-- ==== Sys2Proof/Machine/Tiles.lean ====
section
/-!
DEFINITION. Tile transfers between global memory and rings or accumulator tiles (14 R307 to R309; 12 R272; 13 R291; 16 R321 to R325).
-/
namespace Sys2Proof.Machine

-- the tile scoreboard (16 R321)

/-- Whether a queued command uses a tile; an arrival takes rows of every tile. -/
def MxCmd.usesTile (m : MxCmd) (tile : Nat) : Bool :=
  match m.kind with
  | .mma _ _ _ _ _ | .accZero | .accRd _ _ | .accWr _ _ => m.tile == tile
  | .arrival _ _ | .cloneRows _ _ _ => true
  | .ringCfg _ _ | .ringRst _ | .ringStat _ _ => false

/-- Whether an accumulator tile of a group has an earlier use that has not taken effect. -/
def tileBusy (d : Device) (core : Nat) (g : Group) (id tile : Nat) : Bool :=
  g.core.tiles.any (fun t => t.tile == tile) ||
    (d.core core).mq.any (fun m => m.group == id && m.usesTile tile)

/-- The rows of a tile replaced (14 R309); the key is 32 × row + column. -/
def GCore.putTile (c : GCore) (tile : Nat) (rows : Tbl Word) : GCore :=
  (List.range 1024).foldl (fun c k => c.setAcc tile (k / 32) (k % 32) (tgetD rows k 0)) c

/-- Byte k of an accumulator tile: row k / 128, its elements in column order. -/
def GCore.tileByte (c : GCore) (tile k : Nat) : Byte :=
  BitVec.ofNat 8 ((c.accAt tile (k / 128) (k % 128 / 4)).toNat / 2 ^ (8 * (k % 4)))

/-- A transfer on a tile takes effect: a TLD's rows, or the bytes a TST reads. A TST whose checkpoint has passed sends its bytes
out; one of the current span leaves them to the checkpoint. -/
def runTilePend (d : Device) (id : Nat) (t : TilePend) : Device :=
  match d.group (.user id) with
  | none => d
  | some g =>
    let kept := g.ck.tiles.find? (fun x => x.op == t.op)
    let drop (c : GCore) : GCore := { c with tiles := c.tiles.filter (fun x => x.op != t.op) }
    let out (t : TilePend) : List ByteWrite := t.outs.map (fun x =>
      { op := t.op, glob := true, addr := x.2.1, pa := x.2.2.1, val := g.core.tileByte t.tile x.1, bpc := t.bpc, slotB := t.slotB,
        lane := x.2.2.2, tst := true })
    if t.load then
      let put (c : GCore) : GCore := (drop c).putTile t.tile t.rows
      d.setGroup (.user id) { g with core := put g.core, ck := if kept.isSome then put g.ck else g.ck }
    else
      match kept with
      | some k =>
        settleStores (d.modGroup (.user id) (fun g =>
          { g with core := drop g.core, ck := drop g.ck, waiting := g.waiting ++ out k })) (.user id)
      | none => d.setGroup (.user id) { g with core := drop g.core, hamper := g.hamper ++ out t }

/-- The transfers whose turn has come: those that no matrix command on their tile and no earlier transfer precedes. -/
def readyTile (d : Device) (core id : Nat) (g : Group) : Option TilePend :=
  g.core.tiles.find? (fun t =>
    !((d.core core).mq.any (fun m => m.group == id && m.usesTile t.tile && decide (m.op < t.op))) &&
      !(g.core.tiles.any (fun x => x.tile == t.tile && decide (x.op < t.op))))

/-- Runs a group's transfers whose turn has come. -/
def settleTiles (d : Device) (core id : Nat) : Nat → Device
  | 0 => d
  | n + 1 =>
    match d.group (.user id) with
    | none => d
    | some g =>
      match readyTile d core id g with
      | none => d
      | some t => settleTiles (runTilePend d id t) core id n

-- operands (14 R307)

def tileIsAcc (o : MOp) : Bool := o.ofs.getLsbD 4
def tileNum (o : MOp) : Nat := o.ofs.toNat % 16

/-- The elements that the active lanes move, row by row; one of each lane stands for all when the row does not hold whole
elements. -/
def tileEls (w : Work) (o : MOp) (act : LaneMask) (count : Nat) : List (Nat × Int) :=
  (lanesOf act).flatMap (fun l => (List.range count).map (fun (m : Nat) => (l, (readOperand w.b.regs w.b.lits o.aa l 1 : Int) + (m : Int))))

/-- The checks of a transfer up to translation (14 R308), the bytes of a row and its elements. -/
def tileAccs (w : Work) (o : MOp) (act : LaneMask) (n : Needs) (rb : Nat) : Except Cause (List Acc) :=
  let r := w.rcd o
  let e := 2 ^ r.esize
  let misfit := decide (rb % e ≠ 0)
  checkEls w r n false misfit (tileEls w o act (if r.bad || misfit then 1 else rb / e))

/-- The ring's page checks at a tile (12 R272): the lowest failing page decides. -/
def tilePages (t : Team) (addr len : Nat) (write : Bool) : Option Cause :=
  let pages := (List.range ((addr + len - 1) / pageSize - addr / pageSize + 1)).map (addr / pageSize + ·)
  match pages.find? (fun p => decide ((t.page p).state ≠ .resident)) with
  | none => none
  | some p =>
    let a := Nat.max addr (p * pageSize)
    some (causeAt (if (t.page p).state = .unmapped then 0x23 else 0x28) a write)

/-- Where a transfer's tile stands. -/
inductive TilePlace where
  | acc (tile : Nat)
  | ring (n : Nat) (c : RingConf)
  deriving DecidableEq, Repr

/-- The tile operand: causes 0x60 and 0x61. -/
def tilePlace (w : Work) (o : MOp) : Except Cause (Nat × Team × TilePlace) :=
  match w.dev.teamOf w.b.gid, w.dev.launchOf w.b.gid with
  | some (team, t), some (_, l) =>
    if tileIsAcc o then
      if l.spine.tiles ≤ tileNum o then .error (causeOf 0x60) else .ok (team, t, .acc (tileNum o))
    else
      match (t.ring (tileNum o)).conf with
      | some c => .ok (team, t, .ring (tileNum o) c)
      | none => .error (causeOf 0x61)
  | _, _ => .error (causeOf (if tileIsAcc o then 0x60 else 0x61))

def TilePlace.rowBytes : TilePlace → Nat
  | .acc _ => 128
  | .ring _ c => c.tsize * 2

-- TLD

/-- The lines of a TLD, read in ascending address order: each one's data or its cause. -/
def readLines (d : Device) (gid : Gid) (cpol : CPol) : List (Nat × Nat) → Device × Tbl (Except Nat (List Byte))
  | [] => (d, [])
  | (va, pa) :: t =>
    let (d, r) := serveLine d gid false cpol va pa
    let (d, rest) := readLines d gid cpol t
    (d, tput rest (va / 64) r)

/-- The bytes of one element as its group sees them. -/
def elemBytes (g : Group) (lines : Tbl (Except Nat (List Byte))) (va e : Nat) : List Byte :=
  (List.range e).map (fun i =>
    match g.ownByte true (va + i) with
    | some b => b
    | none =>
      match tget lines (va / 64) with
      | some (.ok data) => data.getD ((va + i) % 64) 0
      | _ => 0)

/-- Whether an element's line has failed its check. -/
def elemFailed (lines : Tbl (Except Nat (List Byte))) (a : Acc) : Bool :=
  match a.at_ with
  | some (va, _) => (match tget lines (va / 64) with | some (.error _) => true | _ => false)
  | none => false

/-- A tile's rows of `rb` bytes from the elements of its lanes: an inactive lane's row, that of a lane with a failing element, which
receives no data (14 R301), and elements out of bounds are zeros. -/
def tileBytes (g : Group) (lines : Tbl (Except Nat (List Byte))) (as : List Acc) (rb e : Nat) : List Byte :=
  (List.range 32).flatMap (fun l =>
    let els := as.filter (fun a => a.lane == l)
    if els.isEmpty || els.any (elemFailed lines) then List.replicate rb 0
    else els.flatMap (fun a => match a.at_ with | some (va, _) => elemBytes g lines va e | none => List.replicate e 0))

/-- The first failing element of a TLD, in ascending lane order. -/
def failedElem (lines : Tbl (Except Nat (List Byte))) (as : List Acc) : Option (Nat × Nat × Nat) :=
  as.findSome? (fun a =>
    match a.at_ with
    | some (va, _) => (match tget lines (va / 64) with | some (.error c) => some (c, a.lane, va) | _ => none)
    | none => none)

/-- Bytes as 32-bit words under their numbers. -/
def bytesTbl : Nat → List Byte → Tbl Word
  | k, a :: b :: c :: d :: t => (k, d ++ c ++ b ++ a) :: bytesTbl (k + 1) t
  | _, _ => []

/-- A transfer that waits for its tile; a TST writes over the bytes that an earlier waiting one would write. -/
def addTilePend (w : Work) (t : TilePend) : Work :=
  let covers (va : Nat) : Bool := t.outs.any (fun x => x.2.1 == va)
  w.modCore (fun c => { c with tiles := c.tiles.map (fun x => { x with outs := x.outs.filter (fun y => !covers y.2.1) }) ++ [t] })

/-- TLD into an accumulator tile: every row is replaced, now or when its turn comes. -/
def tldAcc (w : Work) (tile : Nat) (data : List Byte) : Work :=
  match w.b.gid with
  | .fw _ => w
  | .user id =>
    let rows := bytesTbl 0 data
    let (op, w) := w.nextOp
    if tileBusy w.dev w.coreNo w.group id tile then
      addTilePend w { op, tile, load := true, rows, outs := [], bpc := w.b.pc, slotB := w.b.slotB }
    else w.modCore (fun c => c.putTile tile rows)

/-- Whether a span's pushes or pops of a ring would exceed the ring (14 R309). -/
def spanFull (n : Nat) (c : RingConf) (l : List Nat) : Bool := decide (c.tcount ≤ (l.filter (· == n)).length)


/-- Whether an earlier load of the group that is locally ordered before a read of a line has not read it yet (13 R276, R283). -/
def lineAwaited (g : Group) (cls va pa : Nat) : Bool :=
  g.core.pend.any (fun q =>
    q.before cls g.core.zeroOp &&
      q.loads.any (fun l => q.lines.contains (l.va / 64) && (l.va / 64 == va / 64 || l.pa == noPa || lineOf l.pa == lineOf pa)))

/-- TLD (log entry 25, DEDUCED). -/
def execTld (o : MOp) (s : State) : Host.Outcome State Fault Refusal :=
  memNow o s (fun w act =>
    match tilePlace w o with
    | .error c => .trap c
    | .ok (team, t, place) =>
      match tileAccs w o act readNeeds place.rowBytes with
      | .error c => .trap c
      | .ok as =>
        let first := sortLines (as.filterMap (fun a => a.at_))
        if as.any Acc.waiting || first.any (fun x => lineAwaited w.group o.cls.toNat x.1 x.2) ||
            as.any (fun a => match a.at_ with | some (va, _) => w.group.outPending va (2 ^ (w.rcd o).esize) | none => false) then
          .wait none
        else
          let read (w : Work) : Work × List Byte :=
            let w := w.noteAccs readNeeds as
            let (d, lines) := readLines w.dev w.b.gid o.cpol first
            let data := tileBytes w.group lines as place.rowBytes (2 ^ (w.rcd o).esize)
            let w := { w with dev := d }
            (match failedElem lines as with | some (c, l, va) => w.defer c l va | none => w, data)
          match place with
          | .acc tile => let (w, data) := read w; .ok (tldAcc w tile data)
          | .ring n c =>
            let g := w.group
            let r := t.ring n
            let me := match w.b.gid with | .user id => Owner.group id | .fw _ => .group 0
            if spanFull n c (g.core.pushes.map (fun p => p.ring)) then .trap (causeOf 0x0D)
            else if (r.pushOwner.isSome && r.pushOwner != some me) || decide (c.tcount ≤ r.rtail - r.head) then .wait none
            else
              let addr := c.tileAddr r.rtail
              match tilePages t addr c.bytes true with
              | some k => .trap k
              | none =>
                match bringRange w.dev team addr c.bytes true with
                | none => .wait none
                | some d =>
                  let (w, data) := read { w with dev := d }
                  let w := w.modCore (fun k => { k with pushes := k.pushes ++ [{ ring := n, pos := r.rtail, data }] })
                  .ok { w with dev := w.dev.modTeam team (fun t =>
                          t.setRing n { t.ring n with rtail := r.rtail + 1, pushOwner := some me }) })

-- TST

/-- The bytes a TST writes: byte k of the tile for each element in bounds. -/
def tstOuts (as : List Acc) (e rb : Nat) : List (Nat × Nat × Nat × Nat) :=
  (lanes.flatMap (fun l =>
    (as.filter (fun a => a.lane == l)).zipIdx.flatMap (fun (a, m) =>
      match a.at_ with
      | some (va, pa) => (List.range e).map (fun i => (l * rb + m * e + i, va + i, pa + i, l))
      | none => [])))

/-- TST's bytes join the group's stores. -/
def tstWrites (w : Work) (op : Nat) (outs : List (Nat × Nat × Nat × Nat)) (byte : Nat → Byte) : Work :=
  (w.addWrites (outs.map (fun x =>
    { op, glob := true, addr := x.2.1, pa := x.2.2.1, val := byte x.1, bpc := w.b.pc, slotB := w.b.slotB, lane := x.2.2.2,
      tst := true }))).getD w

/-- TST: one from a ring reads its tile as its bundle executes, and waits like a load for an earlier acquire (log entry 25, DEDUCED). -/
def execTst (o : MOp) (s : State) : Host.Outcome State Fault Refusal :=
  memAccess o s (fun w act =>
    match tilePlace w o with
    | .error c => .trap c
    | .ok (team, t, place) =>
      match tileAccs w o act writeNeeds place.rowBytes with
      | .error c => .trap c
      | .ok as =>
        if as.any Acc.waiting then .wait none
        else
          let outs := tstOuts as (2 ^ (w.rcd o).esize) place.rowBytes
          let w := w.noteAccs writeNeeds as
          match place with
          | .acc tile =>
            (match w.b.gid with
            | .fw _ => .ok w
            | .user id =>
              let (op, w) := w.nextOp
              if tileBusy w.dev w.coreNo w.group id tile then
                .ok (addTilePend w { op, tile, load := false, rows := [], outs, bpc := w.b.pc, slotB := w.b.slotB })
              else .ok (tstWrites w op outs (fun k => w.group.core.tileByte tile k)))
          | .ring n c =>
            let g := w.group
            let r := t.ring n
            let me := match w.b.gid with | .user id => Owner.group id | .fw _ => .group 0
            if spanFull n c (g.core.pops.map (fun p => p.1)) then .trap (causeOf 0x0D)
            else if g.acquireOp.isSome || (r.popOwner.isSome && r.popOwner != some me) || decide (r.tail ≤ r.rhead) then .wait none
            else
              let addr := c.tileAddr r.rhead
              match tilePages t addr c.bytes false with
              | some k => .trap k
              | none =>
                let data := scratchBytes w.dev t addr c.bytes
                let (op, w) := w.nextOp
                let w := tstWrites w op outs (fun k => data.getD k 0)
                let bad := (List.range (c.bytes / 8)).find? (fun i => scratchPoisoned w.dev t (addr + 8 * i))
                let w := match bad with | some i => w.defer 0xC1 ((firstLane act).getD 0) (addr + 8 * i) | none => w
                let w := w.modCore (fun k => { k with pops := k.pops ++ [(n, r.rhead)] })
                .ok { w with dev := w.dev.modTeam team (fun t =>
                        t.setRing n { t.ring n with rhead := r.rhead + 1, popOwner := some me }) })

end Sys2Proof.Machine
end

• • • •

--- Exercise directions ---
Repeat, word for word, the lines from the start of the records to the line that contains "g.core.tiles.any (fun t", both of them included, and no others.

--- Output below ---
-- ==== Sys2Proof/Machine/Tiles.lean ====
section
/-!
DEFINITION. Tile transfers between global memory and rings or accumulator tiles (14 R307 to R309; 12 R272; 13 R291; 16 R321 to R325).
-/
namespace Sys2Proof.Machine

-- the tile scoreboard (16 R321)

/-- Whether a queued command uses a tile; an arrival takes rows of every tile. -/
def MxCmd.usesTile (m : MxCmd) (tile : Nat) : Bool :=
  match m.kind with
  | .mma _ _ _ _ _ | .accZero | .accRd _ _ | .accWr _ _ => m.tile == tile
  | .arrival _ _ | .cloneRows _ _ _ => true
  | .ringCfg _ _ | .ringRst _ | .ringStat _ _ => false

/-- Whether an accumulator tile of a group has an earlier use that has not taken effect. -/
def tileBusy (d : Device) (core : Nat) (g : Group) (id tile : Nat) : Bool :=
  g.core.tiles.any (fun t => t.tile == tile) ||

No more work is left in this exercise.